I keep running around in circles on this one. First of all, it seems intuitively to have some doubt. But I can argue it either way.

One thing that may affect this is that people are sloppy, I believe, in thinking about the solution to the SDE. the solution is

$$S(t)=S(0)e^{(\mu-\frac{\sigma^2}{2})t+\sigma W_t} $$

i.e., a lognormal distribution.

Suppose you were looking at a stock that went up from \$100 to \$105 last year with 20% volatility. It seems many people believe the parameters for the lognormal are thus $\mu=.05$ and $\sigma=.20$ But, it looks to me like the actual parameter that goes in for "mu" for the lognormal is really $.05-\frac{.20^2}{2}$, and to be more accurate it is a smaller number yet since continuous compounding has an impact (i.e., even if $\sigma$ were 0, a number slightly less than $.05$ would be the right rate, $ln(1.05)$ to be exact, so that continuous compounding gives you the 5% one-year return.

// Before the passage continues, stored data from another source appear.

/-- R81 to R92, stages 6 to 9, and R96: an item is parsed, validated, committed with its notes, and leaves with its acknowledgement; one that
a stage ends, when its turn has come, carries its outcome on to stage 8 if it is authentic; quarantine entries leave after their days. -/
def Obligations.LateStagesComplete : Prop :=
  (∀ (s : State) seq w, s.atStage 6 seq w → Completes (.parsing seq) s (fun t =>
    match s.parse w with
    | .ok r => match w.held with
      | none => (t.workOf seq).map (fun x => (x.stage, x.reading, x.outcome)) = some (6, some r, none)
      | some h => s.blocked w = false → w.authentic = true → (t.workOf seq).map (fun x => x.outcome) = some (some h)
    | .error c => s.blocked w = false → w.authentic = true → (t.workOf seq).map (fun x => x.outcome) = some (some c))) ∧
  (∀ (s : State) seq w, s.atStage 7 seq w → Completes (.validation seq) s (fun t =>
    match (if s.meter.lostRec.contains (w.slot.getD 0) = true then some 0x80
      else s.validate w (s.popAt w) (s.mrec (w.slot.getD 0)) (w.reading.getD { rt := w.item.stamp })) with
    | none => (t.workOf seq).map (fun x => (x.stage, x.outcome)) = some (7, none)
    | some c => s.blocked w = false → w.authentic = true → (t.workOf seq).map (fun x => x.outcome) = some (some c))) ∧
  (∀ (s : State) seq w, s.atStage 8 seq w → s.blocked w = false → s.legalWaits = false → s.handWaits = false →
    let again := if s.reruns w (w.slot.getD 0) = true then s.rerun w (w.slot.getD 0) else (none, none)
    (again.2.isSome && !s.burinRuns) = false → s.recheck8 w (w.slot.getD 0) again.1 = none →
    Completes (.commit seq) s (fun t =>
      (t.workOf seq).map (fun x => (x.stage, x.outcome)) = some (8, some w.notes) ∧
      t.pipe.series = s.pipe.series ++
        [⟨s.pipe.serN, w.slot.getD 0, w.wide.toNat, w.reading.getD { rt := w.item.stamp }, s.time.dev, w.item.stamp,
          w.lastgasp && w.authentic, (s.mrec (w.slot.getD 0)).kept, w.apdu, s.time.clk⟩] ∧
      (t.mrec (w.slot.getD 0)).ct = s.time.dev)) ∧
  (∀ (s : State) seq w c, s.atStage 8 seq w → s.blocked w = false → s.legalWaits = false → s.handWaits = false →
    s.reruns w (w.slot.getD 0) = false → s.recheck8 w (w.slot.getD 0) none = some c → w.authentic = true → c ≠ 0x30 →
    (c < 0x41 ∨ 0x60 ≤ c) →
    Completes (.commit seq) s (fun t => (t.workOf seq).map (fun x => (x.stage, x.outcome)) = some (8, some c) ∧
      t.pipe.series = s.pipe.series)) ∧
  (∀ (s : State) seq w c, s.on F.PIPE_CTRL_EN = true → s.on F.PWR_STATUS_WARN = false → s.workOf seq = some w → w.outcome = some c →
    w.stage < 8 → (w.lastgasp && s.legalWaits) = false →
    Completes (.commit seq) s (fun t => (t.workOf seq).map (fun x => (x.stage, x.outcome)) = some (8, some c) ∧
      t.pipe.series = s.pipe.series)) ∧
  (∀ (s : State) seq w c, s.on F.PIPE_CTRL_EN = true → s.workOf seq = some w → w.outcome = some c → w.stage = 8 →
    Completes (.acknowledgement seq) s (fun t => t.workOf seq = none)) ∧
  (∀ (s : State) q l, s.pipe.quar = q :: l → Completes .quarantineExpire s (fun t =>
    (∃ x ∈ s.pipe.quar, x.secs + s.get F.PIPE_QCFG_DAYS * 86400 ≤ t.secs) ∧
    t.pipe.quar = s.pipe.quar.filter (fun x => decide (t.secs < x.secs + s.get F.PIPE_QCFG_DAYS * 86400))))

/-! ## Events: egress, the power-line modem, the radio -/

/-- R27, R205, R211, R216, R218, R219, R279, R280: a spilled packet goes to its queue; the packet at the head of an uplink's or a segment's
queues leaves on its medium, counted and stamped, an uplink's under the next packet number where it is protected and not at all without an
association or a next hop; a suspended frame goes on; a verification sets or clears PREACT; C0FAULT ends. -/
def Obligations.EgressEventsComplete : Prop :=
  (∀ (s : State) p c pk rest, p < 14 → 2 ≤ c → c ≤ 3 → (s.egq (14 + 4 * p + c)).ring = pk :: rest → (s.egq (14 + 4 * p + c)).wait = [] →
    s.port.sub = none → pktsWords (s.egq (14 + 4 * p + c)).q + pktWords 1536 ≤ queueWords (14 + 4 * p + c) →
    Completes (.egressSpillDrain p c) s (fun t => (t.egq (14 + 4 * p + c)).ring = rest ∧
      (t.egq (14 + 4 * p + c)).q.length = (s.egq (14 + 4 * p + c)).q.length + 1)) ∧
  (∀ (s : State) u pk, u ≤ 1 → s.geti F.UPLINK_CFG_EN u ≠ 0 → s.geti F.UPLINK_STATUS_LINK u ≠ 0 → s.live u = true → s.bcDue u = s →
    (s.headCls u).isSome = true → (s.headCls u = some 0 ∨ s.suspended u = none) →
    let r := s.upReady u (s.headCls u == some 0)
    (r.egTake u ((s.headCls u).getD 0)).2 = some pk →
    Completes (.uplinkTransmit u) s (fun t =>
      match s.hopOf u pk.body with
      | some hop =>
        if (pk.body.prot && !((r.install u).sec u).installed) = true then t.geti F.UPLINK_TXOK u = s.geti F.UPLINK_TXOK u
        else t.geti F.UPLINK_TXOK u = s.oneMore F.UPLINK_TXOK u ∧
          (lookupK u t.port.out).map (fun x => (x.cls, x.hop)) = some (pk.cls, hop) ∧
          ((∀ d x, pk.body ≠ .ptp d x) → (lookupK u t.port.out).map (fun x => x.body) = some pk.body) ∧
          (pk.body.prot = true → (t.sec u).tx = ((r.install u).sec u).tx + 1)
      | none => t.geti F.UPLINK_TXOK u = s.geti F.UPLINK_TXOK u)) ∧
  (∀ (s : State) u f, u ≤ 1 → s.geti F.UPLINK_CFG_EN u ≠ 0 → s.geti F.UPLINK_STATUS_LINK u ≠ 0 → s.live u = true → s.bcDue u = s →
    s.headCls u ≠ some 0 → s.suspended u = some f →
    Completes (.uplinkTransmit u) s (fun t => ∃ g ∈ t.port.fly, g.up = u ∧ g.susp = false ∧ g.len = f.len ∧ g.before = f.before)) ∧
  (∀ (s : State) g pk, g ≤ 7 → bit (s.get F.T1S_CTRL_EN) g = true → s.live (2 + g) = true →
    (s.headCls (2 + g)).isSome = true → (s.egTake (2 + g) ((s.headCls (2 + g)).getD 0)).2 = some pk →
    Completes (.plcaOpportunity g) s (fun t => s.oneMore F.T1S_TXOK g ≤ t.geti F.T1S_TXOK g ∧
      s.time.clk + wireNs 10000000 (8 + pk.len + 12) ≤ t.time.clk ∧
      (s.geti F.T1S_PLCA_MAXBC g = 0 → t.geti F.T1S_TXOK g = s.oneMore F.T1S_TXOK g ∧
        (lookupK (2 + g) t.port.out).map (fun x => (x.cls, x.body, x.len)) = some (pk.cls, pk.body, pk.len)))) ∧
  (∀ (s : State) u good, u ≤ 1 → bit (s.get F.QOS_CTRL_PREEMPT) u = true → s.on F.QOS_CTRL_VERIFY = true →
    Completes (.preemptVerify u good) s (fun t => bit (t.get F.QOS_STATUS_PREACT) u = good)) ∧
  (∀ (s : State) x, s.port.c0Fault = some x → Completes .c0faultEnd s (fun t =>
    t.get F.QOS_STATUS_C0FAULT = 0 ∧ t.port.c0Fault = none ∧ x ≤ t.time.clk))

So, in that way, it seems like volatility in a GBM reduces returns,since it gets subtracted off.

On the other hand, a lognormal has a mean of $e^{\omega+\frac{\sigma^2}{2}}$, so if $\omega=\mu-\frac{\sigma^2}{2}$ you can convince yourself they do, indeed, cancel out, leaving $e^{\mu t}$. But if this is corect, is it true that the expected value of a price evolving under GBM has no dependence on volatility? If nothing else this seems hard to square with cases where vol is very high, so much so that $\mu-\sigma^2/2$ could become very negative (try $\mu=.10$ and $\sigma=.7$) thus pretty much seeming to guarantee that the $lim$ $t\to \infty$of $S(t)$ goes a.s. to zero.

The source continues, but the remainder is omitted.